Stored data entries:
-- ==== Sys2Proof/Machine/Bus.lean ====
section
/-! DEFINITION. The spec's second description of a bus access: the two top-level functions of R53 and the handler frame
of each block (R142, R160, R170, R204, R205), dispatching on the address instead of on the decoded event. That the
meanings of the events agree with it is an obligation. -/

namespace Sys2Proof.Machine

open Sys2Proof

/-- The value a timebase register holds (R142, R143). -/
def timebaseValue (r : Image) : TimebaseReg → Word
  | .ustMsc => r.ustMsc
  | .compare1 => r.compare1
  | .compare2 => r.compare2
  | .compare3 => r.compare3
  | .ainMscUst => r.ainMscUst
  | .aout1MscUst => r.aout1MscUst
  | .aout2MscUst => r.aout2MscUst
  | .vin1MscUst => r.vin1MscUst
  | .vin2MscUst => r.vin2MscUst
  | .voutMscUst => r.voutMscUst

/-- `TimebaseRead(boff, be)` (R142). -/
def timebaseRead (boff : Offset) (be : Lanes) (s : State) : State :=
  let noOp := driveData 0 (logRecord .ustMsc .read (0x330000 + boff) 0 be s)
  match timebaseRegAt boff with
  | none => noOp
  | some r => if laneOk be then driveData (timebaseValue s.regs r) s else noOp

/-- `TimebaseWrite(boff, be, d)` (R142). -/
def timebaseWrite (boff : Offset) (be : Lanes) (d : Word) (s : State) : State :=
  let logged := logRecord .ustMsc .write (0x330000 + boff) d be s
  match timebaseRegAt boff with
  | none => logged
  | some r =>
    if laneOk be then
      match r with
      | .compare1 => withRegs { s.regs with compare1 := d } s
      | .compare2 => withRegs { s.regs with compare2 := d } s
      | .compare3 => withRegs { s.regs with compare3 := d } s
      | .ustMsc => s
      | .ainMscUst | .aout1MscUst | .aout2MscUst | .vin1MscUst | .vin2MscUst | .voutMscUst => logged
    else logged

/-- The value an ISA register holds (R160). -/
def isaValue (r : Image) : IsaReg → Word
  | .ringbase => r.ringbase
  | .flashNicCtrl => r.flashNicCtrl
  | .intStatus => r.intStatus
  | .intMask => r.intMask

/-- `IsaRead(boff, be)` (R160). -/
def isaRead (boff : Offset) (be : Lanes) (s : State) : State :=
  let noOp := driveData 0 (logRecord .isa .read (0x300000 + boff) 0 be s)
  match isaRegAt boff with
  | none => noOp
  | some r => if laneOk be then driveData (isaValue s.regs r) s else noOp

/-- `IsaWrite(boff, be, d)` (R160). -/
def isaWrite (boff : Offset) (be : Lanes) (d : Word) (s : State) : State :=
  let logged := logRecord .isa .write (0x300000 + boff) d be s
  match isaRegAt boff with
  | none => logged
  | some r =>
    if laneOk be then
      match r with
      | .ringbase => withRegs { s.regs with ringbase := d } s
      | .flashNicCtrl => withRegs { s.regs with flashNicCtrl := d } s
      | .intStatus => s
      | .intMask => withRegs { s.regs with intMask := d } s
    else logged

/-- `StubRead(blk, boff, be)` (R170). -/
def stubRead (b : Block) (boff : Offset) (be : Lanes) (s : State) : State :=
  driveData 0 (logRecord b .read (firstOffset b + boff) 0 be s)

/-- `StubWrite(blk, boff, be, d)` (R170). -/
def stubWrite (b : Block) (boff : Offset) (be : Lanes) (d : Word) (s : State) : State :=
  logRecord b .write (firstOffset b + boff) d be s

/-- `RtcBridgeRead(boff, be)` (R204). -/
def rtcBridgeRead (boff : Offset) (s : State) : State :=
  callRtcRead ((boff >>> 5).setWidth 10) s

/-- `RtcBridgeWrite(boff, be, d)` (R205). -/
def rtcBridgeWrite (boff : Offset) (d : Word) (s : State) : State :=
  callRtcWrite ((boff >>> 5).setWidth 10) (d.setWidth 8) s

/-- `BusRead(A, be)` (R53); the value read is `rdata` of the state it gives. -/
def busRead (a : Offset) (be : Lanes) (s : State) : Result :=
  busAccess (fun s =>
    match blockAt a with
    | none => readHole s
    | some .ustMsc => timebaseRead (blockOffset .ustMsc a) be s
    | some .isa => isaRead (blockOffset .isa a) be s
    | some .rtc => rtcBridgeRead (blockOffset .rtc a) s
    | some b => stubRead b (blockOffset b a) be s) s

/-- `BusWrite(A, be, d)` (R53). -/
def busWrite (a : Offset) (be : Lanes) (d : Word) (s : State) : Result :=
  busAccess (fun s =>
    match blockAt a with
    | none => s
    | some .ustMsc => timebaseWrite (blockOffset .ustMsc a) be d s
    | some .isa => isaWrite (blockOffset .isa a) be d s
    | some .rtc => rtcBridgeWrite (blockOffset .rtc a) d s
    | some b => stubWrite b (blockOffset b a) be d s) s

end Sys2Proof.Machine
end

• **Goal of the exercise**: Each line from the first line of the entries up to and including the line containing "open Sys2Proof" should be transcribed exactly, with all other lines left out.

• **Solved exercise**:
-- ==== Sys2Proof/Machine/Bus.lean ====
section
/-! DEFINITION. The spec's second description of a bus access: the two top-level functions of R53 and the handler frame
of each block (R142, R160, R170, R204, R205), dispatching on the address instead of on the decoded event. That the
meanings of the events agree with it is an obligation. -/

namespace Sys2Proof.Machine

open Sys2Proof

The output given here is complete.